Adaptation of an ECMO team in the era of successful alternative therapies for neonatal pulmonary failure

Neonates with persistent pulmonary hypertension show severe hypoxemia that requires a variety of therapeutic modalities. When patients do not respond to conventional medical management that includes hyperventilation, inotropic support, and vasodilating agents, treatment with extracorporeal membrane oxygenation (ECMO) may be used. More recently, high-frequency oscillatory ventilation and nitric oxide inhalation have been used in these infants and have impacted the need for ECMO. In light of these changes in therapy, the authors reviewed the 6-year clinical experience of an ECMO team to assess trends in patient population and outcome and document adaptation of the medical professionals to a new treatment era.
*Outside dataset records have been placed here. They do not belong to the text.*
/-- The memory firmware moves the oldest record of a buffer whose rings have room, or a drop notice (R145, R147). -/
def State.bufferMove (s : State) (die part : Nat) : Option State :=
  let d := s.die die
  match (d.buffer part).find? s.ringsRoom with
  | some r =>
    let d := { d with buffers := SMap.put d.buffers part ((d.buffer part).erase r) }
    some (((s.setDie die d).toRings r).refill die part)
  | none =>
    match d.notices.find? (fun r => r.part == part && s.ringsRoom r) with
    | some r => some ((s.setDie die { d with notices := d.notices.erase r }).toRings r)
    | none => none

def execFaultBufferMove (die part : Nat) (s : State) : Host.Outcome State Fault Refusal := event (s.bufferMove die part)

/-! ## The reporting port (R148) -/

/-- A function's host memory is reached (R142). -/
def State.reaches (s : State) (fn : Nat) : Bool := fn == 1024 || (s.vf fn).tdi == .run

/-- Write the next record of a ring. -/
def State.report (s : State) (fn : Nat) (second : Bool) : State :=
  let g := (s.fn fn).ringOf second
  match g.queue with
  | [] => s
  | r :: rest =>
    let a := hostBase + g.base + 32 * (g.prod.toNat % 2 ^ g.k.toNat)
    let s := s.homeWrite ((bytesOf 32 (r.bits g.seq.toNat)).zipIdx.map (fun bi => (a + bi.2, bi.1)))
    (s.charge .house 21 1).modFn fn (fun f => f.setRing second { g with prod := g.prod + 1, seq := g.seq + 1, queue := rest })

/-- Weight of a function in a round: that of the VF, 0 read as 1; 15 for the PF (log 64). -/
def State.weightOf (s : State) (fn : Nat) : Nat := if fn = 1024 then 15 else max 1 (s.vf fn).weight.toNat

/-- A round of the reporting port: every function with a record waiting sends up to its weight, in ascending order. -/
def State.reportRound (s : State) : Option State :=
  let served := (s.fns.filter (fun kv => s.reaches kv.1 && (!kv.2.ring.queue.isEmpty || !kv.2.ring2.queue.isEmpty))).map Prod.fst
  if served.isEmpty then none
  else some (served.foldl (fun s fn =>
    (List.range (s.weightOf fn)).foldl (fun s _ =>
      if (s.fn fn).ring.queue.isEmpty then s.report fn true else s.report fn false) s) s)

def execReportingRound (s : State) : Host.Outcome State Fault Refusal := event s.reportRound

/-! ## REPLAY ALL (R149) -/

/-- Release a parked access: it walks afresh, or its command is to issue alone (R50). -/
def State.releaseParked (s : State) (id : Nat) (a : Acc) : State :=
  let gone : State := { s with accs := SMap.del s.accs id }
  match a.use with
  | .engine h => gone.modCore a.core (fun c => { c with hauls := c.hauls.map (fun (kv : Nat × Haul) =>
      (kv.1, if kv.1 = h && kv.2.acc == some id then { kv.2 with acc := none } else kv.2)) })
  | _ =>
    if a.again && a.use != .fetch then (s.setAcc id { a with st := .replay }).makeReady a.grp
    else
      let (s, st) := s.missState (dieOf a.core) a.vf (a.page * 65536) a.part
      s.setAcc id { a with st := st }

/-- REPLAY ALL of some VFs on a die. -/
def State.replay (s : State) (die : Nat) (covers : Nat → Bool) : State :=
  let s := s.modDie die (fun d => { d with
    misses := d.misses.filter (fun m => !(m.faulted && covers m.vf)), dropped := d.dropped.filter (fun v => !covers v) })
  let parked := s.accs.filter (fun kv => kv.2.st == .parked && dieOf kv.2.core == die && covers kv.2.vf)
  let s := parked.foldl (fun s ia => s.releaseParked ia.1 ia.2) s
  let s := { s with jobs := s.jobs.map (fun (kv : Nat × Job) =>
    (kv.1, if kv.2.stuck == some die && covers kv.2.fn then { kv.2 with stuck := none } else kv.2))
                    fns := s.fns.map (fun (kv : Nat × Fn) => (kv.1, if covers kv.1 then { kv.2 with
    queues := kv.2.queues.map (fun (q : Nat × Queue) =>
      (q.1, if q.2.stuck == some die then { q.2 with stuck := none } else q.2)) } else kv.2)) }
  let ks := (s.groups.filter (fun kv => kv.2.cfault && dieOf kv.2.core == die && covers (vfOf kv.1))).map Prod.fst
  ks.foldl (fun s k => (s.modGroup k (fun g => { g with cfault := false })).makeReady k) s

def State.replayAll (s : State) : Option State :=
  match s.input with
  | some (.replayAll fn die part) =>
    some (s.replay die (fun v => if fn = 1024 then (s.vf v).live && (s.vf v).leaf.toNat == part else v == fn))
  | _ => none

def execReplayAll (s : State) : Host.Outcome State Fault Refusal := event s.replayAll

/-! ## Invalidation (R150, R151) -/

/-- Two ranges of addresses meet. -/
def meets (a n b m : Nat) : Bool := decide (a < b + m) && decide (b < a + n)
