/-- Every engine command and access of some groups has completed, or rests suspended or parked. -/
def State.quiet (s : State) (mine : Nat → Bool) : Bool :=
  s.cores.all (fun kc =>
    kc.2.hauls.all (fun h => !mine h.2.grp || s.haulRests h.2) && kc.2.sweeps.all (fun h => !mine h.2.grp) &&
    kc.2.saw.all (fun o => !o.members.any mine) && kc.2.unacked.all (fun u => !mine u.1) &&
    kc.2.rets.all (fun r => !mine r.2.grp || !r.2.started)) &&
  s.rems.all (fun r => !mine r.2.grp) &&
  s.accs.all (fun a => !mine a.2.grp || a.2.vf != vfOf a.2.grp || a.2.keeps ||
    (match a.2.use with | .engine _ => a.2.st == .parked | _ => false))

/-- Groups whose saves a team's save waits for: its own and the guests on its core. -/
def State.withTeam (s : State) (t core k : Nat) : Bool :=
  match s.group k with
  | some g => if g.res == .guest then g.core == core else teamOf k == t
  | none => false

/-! ## The team save frame (R255, R266) -/

/-- Tiles of a tile map. -/
def tilesOf (m : BitVec 64) : List Nat := (List.range 64).filter (fun t => m.getLsbD t)

/-- Charges of moving a team save frame between a core and the frame's home: all in the N part. -/
def State.chargeFrame (s : State) (t : Nat) (d : LaunchDesc) (tiles hops : Nat) (hauls : Bool) : State :=
  let p : Payer := .team t
  let local_ := teamSa d + d.cs.toNat
  let units := 2 + (if hauls then 2 else 0) + local_ / 512 + 128 * tiles
  ((((s.chargeN p 10 units).chargeN p 8 (local_ / 128)).chargeN p 9 (128 * tiles)).chargeN p 11 (units * hops)).chargeN p 20 (units * hops)

/-- Save a team: its frame is written from its core, which it leaves. What the L1 holds dirty of its groups' ranges is written
back, and their register lines stay only in their records. -/
def State.saveTeam (s : State) (t : Nat) : State :=
  let l := teamLaunch t
  match s.team t, s.launch l with
  | some m, some x =>
    if m.st == .placing then
      (s.modCore m.core (fun c => if c.owner == some l then { c with owner := none } else c))
    else if m.st != .running && m.st != .saving then
      (match m.to_ with
      | some c => (s.modCore c (fun k => { k with owner := none })).setTeam t { m with to_ := none }
      | none => s)
    else
      let c := m.core
      let k := s.core c
      let f : SaveFrame :=
        { bytes := m.frameBytes k (teamSa x.desc) x.desc.cs.toNat
          hauls := k.hauls.map (fun (h : Nat × Haul) => (h.1, { h.2 with acc := none })), rets := k.rets, die := dieOf c }
      let accs := (SMap.vals k.hauls).filterMap Haul.acc
      let s := { s with accs := s.accs.filter (fun a => !accs.contains a.1) }
      let ks := (SMap.keys s.groups).filter (fun g => teamOf g == t)
      let s := ks.foldl (fun s g =>
        match s.group g with
        | none => s
        | some y =>
          if y.res == .guest then s
          else
            let s := if y.active then s.swapOut g else s
            let s := y.flushRanges.foldl (fun s r => (s.l1WriteBack c (vfOf g) r.1 r.2 0).1) s
            s.modGroup g (fun y => { y with lines := y.lines.filter (fun n => n.2.st == .filling) })) s
      let s := s.chargeFrame t x.desc (tilesOf m.tilemap).length 0 (!f.hauls.isEmpty)
      let s := (s.leaveCore c l (.left l)).modCore c (fun k => { k with hauls := [], rets := [] })
      (s.setTeam t { m with st := .saved, bars := [], tilemap := 0, frame := some f, to_ := none }).modLeaf x.leaf (fun y => { y with frames := y.frames + 1 })
  | _, _ => s

/-- Frames that the saves of some teams need; the pool has them (R255). -/
def State.poolFor (s : State) (leaf : Nat) (ts : List Nat) : Bool :=
  let n := (ts.filter (fun t => match s.team t with | some m => m.st == .running || m.st == .saving | none => false)).length
  match s.leaf leaf with
  | some l => decide (l.frames + n ≤ l.conf.pool)
  | none => false

/-- Every team of a launch may be saved: no group of it is active, and its work rests. -/
def State.launchRests (s : State) (l : Nat) : Bool :=
  s.groups.all (fun kg => launchOf kg.1 != l || !kg.2.active) && s.quiet (fun k => launchOf k == l)

/-! ## STOP_COMPLETE -/

/-- A stop is complete: the teams are saved and the launch is reported, with its overrun (R237, R238, R272). -/
def State.stopDone (s : State) (l : Nat) : Option State :=
  match s.launch l with
  | none => none
  | some m =>
    match m.st with
    | .stopping quota =>
      let ts := s.teamsOf l
      if !s.launchRests l || !s.poolFor m.leaf ts then none
      else
        let s := ts.foldl State.saveTeam s
        let s := s.posting.getD s
        match s.launch l with
        | none => none
        | some m =>
          let v := launchVf l
          let x := m.excess (s.vf v)
          let r := complBits m.cmd 1 (if quota then 0x07 else 0x06) 0 (decide (0 < x)) (l % 2 ^ 14) x
          some ((s.setLaunch l { m with st := .stopped quota }).complete v m.queue m.cmd r)
    | _ => none

def execStopComplete (launch : Nat) (s : State) : Host.Outcome State Fault Refusal := event (s.stopDone launch)

/-! ## Periods and slices (R277) -/

/-- A new period of 1 ms resets the time that the leaves have used. -/
def State.newPeriod (s : State) : Option State :=
  if s.leaves.isEmpty || s.now < s.dev.periodStart + 1000000 then none
  else some ({ s with leaves := s.leaves.map (fun (kl : Nat × Leaf) => (kl.1, { kl.2 with used := 0 })) }.modDev (fun d =>
    { d with periodStart := s.now / 1000000 * 1000000 }))

def execPeriodStart (s : State) : Host.Outcome State Fault Refusal := event s.newPeriod

/-- A launch to which cores have been granted, and which no stop or eviction takes from them. -/
def Launch.holdsCores (m : Launch) : Bool := m.st == .running || m.st == .granted

/-- Declare the slice-end eviction of a launch: as a stop, at reconvergence points. One whose teams have all completed is not
evicted. -/
def State.declareEviction (s : State) (l : Nat) : State :=
  match s.launch l with
  | none => s
  | some m => if m.holdsCores then (s.setLaunch l { m with st := .evicting, since := s.now }).stopGroups l else s

/-- Launches on a leaf that hold cores, of one VF or of all. -/
def State.runningOn (s : State) (leaf : Nat) (v : Option Nat) : List Nat :=
  (s.launches.filter (fun kl => kl.2.leaf == leaf && kl.2.holdsCores && (v.isNone || v == some (launchVf kl.1)))).map Prod.fst

/-- SLICE_END: the leaf's cores have used their time, or the VF's slice is over: its launches are evicted where another VF of the
leaf would run, and the slice passes to that VF; otherwise it is renewed. -/
def State.sliceOver (s : State) (n : Nat) : Option State :=
  match s.leaf n with
  | none => none
  | some l =>
    let all := s.runningOn n none
    if !l.timeLeft && !all.isEmpty then some (all.foldl State.declareEviction s)
    else
      let t := s.turnOf n l
      if t != l.turn then (if s.wantsSlice t then some (s.passTurn n t) else none)
      else if !s.hasLaunch t || s.now < l.sliceStart + (s.vf t).slice.toNat * 1000 then none
      else match s.nextTurn n t with
        | none => some (s.modLeaf n (fun l => { l with sliceStart := s.now }))
        | some u => some (((s.runningOn n (some t)).foldl State.declareEviction s).passTurn n u)

def execSliceEnd (leaf : Nat) (s : State) : Host.Outcome State Fault Refusal := event (s.sliceOver leaf)
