/-- COLL sends the member's block to the collective die; the reduction delivers this rank's result, in rank order where FO is set;
what the rules leave open here is the model's choice, log 33 (R302, R303, R385). -/
def Obligations.CollectivesReduceInOrder : Prop :=
  (∀ (form : Nat) c sd op ty fo qd qs sc x s o mc rank sp dp, let i : Instr := match form with
      | 0 => .collAllred c sd op ty fo qd qs sc
      | 1 => .collRedsc c sd op ty fo qd qs sc
      | 2 => .collAllga c sd ty fo qd qs sc
      | _ => .collBcast c sd ty fo qd qs sc
    form ≤ 3 → wordOp i s = some o → Issues x s o → x.pass o ≠ 0 →
    let b (j : Nat) : Nat := ((x.ctx s o).g.sreg (sc.toNat + j)).toNat
    let d := (x.ctx s o).g.reg qd.toNat
    let r := (x.ctx s o).g.reg qs.toNat
    let sizes := collSizes form (b 3) (collWidth ty) (max 1 mc.members.length) rank
    b 0 ≤ 4095 → 1 ≤ b 3 → b 3 ≤ 2 ^ 24 → SMap.find s.dev.mcasts (b 0) = some mc → mc.vf = vfOf x.k →
    s.rankIn mc (vfOf x.k) = some rank → LSpace.ofKind d.kind = some dp → LSpace.ofKind r.kind = some sp →
    d.extent .store (d.base.toNat + b 2) sizes.2 = none → r.extent .load (r.base.toNat + b 1) sizes.1 = none →
    (s.isDet x.k = true → fo = true) →
    ∃ t id m p mc', exec i s = .next t ∧ x.starts o s t id m ∧ m.kind = .coll form (b 0) mc.issued (b 3) (collWidth ty) ∧ m.sd = sd.toNat ∧
      m.left = 1 ∧ m.bytes = b 3 ∧ m.dst = d.base.toNat + b 2 ∧ SMap.find t.dev.mcasts (b 0) = some mc' ∧
      mc'.arrived = mc.arrived ++ [(mc.issued, p)] ∧ mc'.issued = mc.issued + 1 ∧ p.rank = rank ∧ p.form = form ∧ p.fo = fo ∧ p.e = b 3 ∧
      p.ty = ty ∧ (form ≤ 1 → p.op = op) ∧ p.data = s.localBytes x.k (lowLane (x.pass o)) sp (r.base.toNat + b 1) sizes.1) ∧
  (∀ vf grp parts s mc number own rest rank id (o : RemOp) g d0 dp, SMap.find s.dev.mcasts grp = some mc → mc.arrived = (number, own) :: rest →
    s.rankIn mc vf = some rank → mc.vf = vf →
    let ps := parts.map fun p => if p.rank = rank then own else p
    (byRank ps).map (fun p => p.rank) = List.range mc.members.length →
    s.rems.find? (fun q => match q.2.kind with | .coll _ g k _ _ => g == grp && k == number | _ => false) = some (id, o) →
    SMap.find s.rems id = some o → o.left = 1 → o.fails = [] → s.remoteWaits o.core o.grp = false → s.group o.grp = some g →
    (s.core o.core).rets = [] →
    (∀ p ∈ ps, ∀ q ∈ ps, p.form = q.form ∧ p.op = q.op ∧ p.ty = q.ty ∧ p.e = q.e ∧ p.fo = q.fo) → (∀ p ∈ ps, p.failed = none) →
    (own.form = 1 → own.e % max 1 mc.members.length = 0) → own ∈ ps →
    o.regs[0]? = some d0 → LSpace.ofKind d0.kind = some dp →
    let data := collResult ps own mc.members.length rank
    ∃ t mc', exec (.inNetworkReduction vf grp parts) s = .next t ∧ t.sAt o.grp o.sd = BitVec.ofNat 32 (o.bytes % 2 ^ 31) ∧
      SMap.find t.dev.mcasts grp = some mc' ∧ mc'.arrived = rest ∧ (∀ a, t.byteAt a = s.byteAt a) ∧
      t.localBytes o.grp (lowLane ((SMap.find o.lanes 0).getD 1)) dp o.dst data.length = data) ∧
  (∀ ps p n rank, p.form = 0 → collResult ps p n rank = (List.range p.e).flatMap fun i =>
    bytesOf (collWidth p.ty) (collElem (if p.fo then byRank ps else ps) p.op p.ty i)) ∧
  (∀ ps p n rank, p.form = 1 → collResult ps p n rank = (List.range (p.e / n)).flatMap fun i =>
    bytesOf (collWidth p.ty) (collElem (if p.fo then byRank ps else ps) p.op p.ty (rank * (p.e / n) + i))) ∧
  (∀ (p : CollPart) ps i, collElem (p :: ps) .sum .s32 i % 2 ^ 32 =
    (collIn p i + (ps.map fun q => collIn q i).sum) % 2 ^ 32) ∧
  ∀ p q r i, collElem [p, q, r] .sum .f32 i = (Fp.fadd Fp.f32 .rn false (Fp.fadd Fp.f32 .rn false (collIn p i) (collIn q i)).bits (collIn r i)).bits

/-- MIGRATE waits for a landing or goes on; LANDING moves the group, empties its local registers and flushes its ranges before it
issues again; what the rules leave open here is the model's choice, log 30, 36 (R257, R258, R259, R423, R172, R115). -/
def Obligations.GroupsMoveBetweenCores : Prop :=
  (∀ lu m x s o p n, wordOp (.migrateAddr lu m) s = some o → Issues x s o → x.pass o ≠ 0 → x.g.entries.length = 1 →
    let r := x.region s o m
    let ea := x.ea s o m (lowLane (x.pass o))
    r.kind ≠ 0 → r.pend = false → LSpace.ofKind r.kind = none → x.g.pinned = false → (r.base.toNat : Int) ≤ ea →
    ea + 1 ≤ r.base.toNat + r.len.toNat → s.lookup x.g.core (vfOf x.k) ea.toNat = some (.ok p n) →
    let home := p.at ea.toNat
    let stays := isDev home = false ∨ homeDie home = dieOf x.g.core ∨ s.candidates (launchOf x.k) (homeDie home) = []
    (stays → ∃ t, exec (.migrateAddr lu m) s = .next t ∧ x.retired t ∧ x.keeps o s t) ∧
    (¬stays → x.g.wakes.length < 8 → ∃ t g, exec (.migrateAddr lu m) s = .next t ∧ x.keeps o s t ∧
      x.waits t 8 0 (BitVec.ofNat 64 home) 0 ∧ t.group x.k = some g ∧ g.move = some (some home))) ∧
  (∀ x s o, wordOp .migrateHome s = some o → Issues x s o → x.g.entries.length = 1 → (x.ctx s o).g.pinned = false →
    (s.isGuest x.k x.g = false → ∃ t, exec .migrateHome s = .next t ∧ x.retired t ∧ x.keeps o s t) ∧
    (s.isGuest x.k x.g = true → x.g.wakes.length < 8 → ∃ t g, exec .migrateHome s = .next t ∧ x.keeps o s t ∧ x.waits t 8 0 0 0 ∧
      t.group x.k = some g ∧ g.move = some none)) ∧
  (∀ k s g l, s.group k = some g → s.launch (launchOf k) = some l → l.st = .running → g.stopped = false → s.dev.shut = false →
    g.pend = [] → (∀ a ∈ s.accs, a.2.grp ≠ k) →
    let landed (t : State) (new : Nat) : Prop := ∃ h, t.group k = some h ∧ h.core = new ∧ h.active = false ∧ h.move = none ∧
      (∀ j, (LSpace.ofKind (h.reg j).kind) = none) ∧ h.flush = some g.dropLocal.flushRanges ∧
      { instr := .flushByContextTag k g.core new g.dropLocal.flushRanges } ∈ t.pending
    (∀ home c, g.move = some (some home) → s.bestCandidate (s.candidates (launchOf k) (homeDie home)) = some c →
      ∃ t, exec (.landing k) s = .next t ∧ landed t c ∧ ∃ h, t.group k = some h ∧ h.res = .guest) ∧
    (∀ m, g.move = some none → s.team (teamOf k) = some m → m.st = .running →
      ∃ t, exec (.landing k) s = .next t ∧ landed t m.core ∧ ∃ h, t.group k = some h ∧ h.res = .pending) ∧
    (∀ home, g.move = some (some home) → s.candidates (launchOf k) (homeDie home) = [] →
      ∃ t h, exec (.landing k) s = .next t ∧ t.group k = some h ∧ h.core = g.core ∧ h.move = none ∧ ∀ w ∈ h.wakes, w.code ≠ 8) ∧
    (g.move ≠ none → ∀ w e, Waiter s k w e g → w.code = 8 → w.join = none → g.wakes.filter (fun v => v.code == 8) = [w] → ∀ t,
      exec (.landing k) s = .next t → StandsAt t k e.mask (nextPc e.pc) e.prio)) ∧
  (∀ k old new rs s, ∃ t, exec (.flushByContextTag k old new rs) s = .next t ∧ { instr := .flushAcknowledge k new } ∈ t.pending ∧ t.groups = s.groups) ∧
  (∀ k old new va n s y m, s.l1Lines old (vfOf k) va n = [(y, m)] → isPeer (y.line * 512) = false →
    (isHost (y.line * 512) = true → (s.vf y.vf).tdi = .run) →
    ∃ t, exec (.flushByContextTag k old new [(va, n)]) s = .next t ∧ ∀ a, t.byteAt a =
      if a / 512 = y.line ∧ (y.dirty &&& m).getLsbD (a % 512) = true then Store.rd y.data (a % 512) else s.byteAt a) ∧
  ∀ k new s, ∃ t, exec (.flushAcknowledge k new) s = .next t ∧ (∀ j, j ≠ k → t.group j = s.group j) ∧
    ∀ g, s.group k = some g → t.group k = some (if g.core = new then { g with flush := none } else g)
Between 1988 and 1993, 88 neonates who met the institutional criteria were placed on venoarterial ECMO. Oscillatory ventilation was locally introduced in 1991 and nitric oxide treatment in 1992. Patient outcomes for the 1988 to 1990 period were compared with those for 1991 to 1993. Analyses included indication for ECMO therapy, length and complexity of the run, length of hospital stay, and cost of patient care. During the first 3 years, 65 patients were placed on ECMO, compared with 23 patients during the 3 years after introduction of oscillatory ventilation and nitric oxide therapy ( P < .001). The length of ECMO therapy increased from a mean of 128 hours to 190 hours ( P = .005), and the average hospital stay, likewise, increased from 27 days to 42 days. The total cost of care increased by approximately $40,000 per patient. During the 1991 to 1993 period, hyaline membrane disease and primary persistent pulmonary hypertension of the newborn became less of an indication for ECMO and were replaced by an increase in incidence of patients with sepsis and congenital diaphragmatic hernia. Fifty-five of the 65 (85%) patients during the first period survived, compared with 16 of the 23 (70%) patients during the second. With the advent of alternative therapies for severe neonatal pulmonary failure, the need for ECMO decreased in this pediatric tertiary care center. To maintain expertise, the ECMO team was integrated into a hospital-wide critical cardiopulmonary support team. Extracorporeal life support techniques became relevant only within a broader clinical setting created by the new therapeutic environment.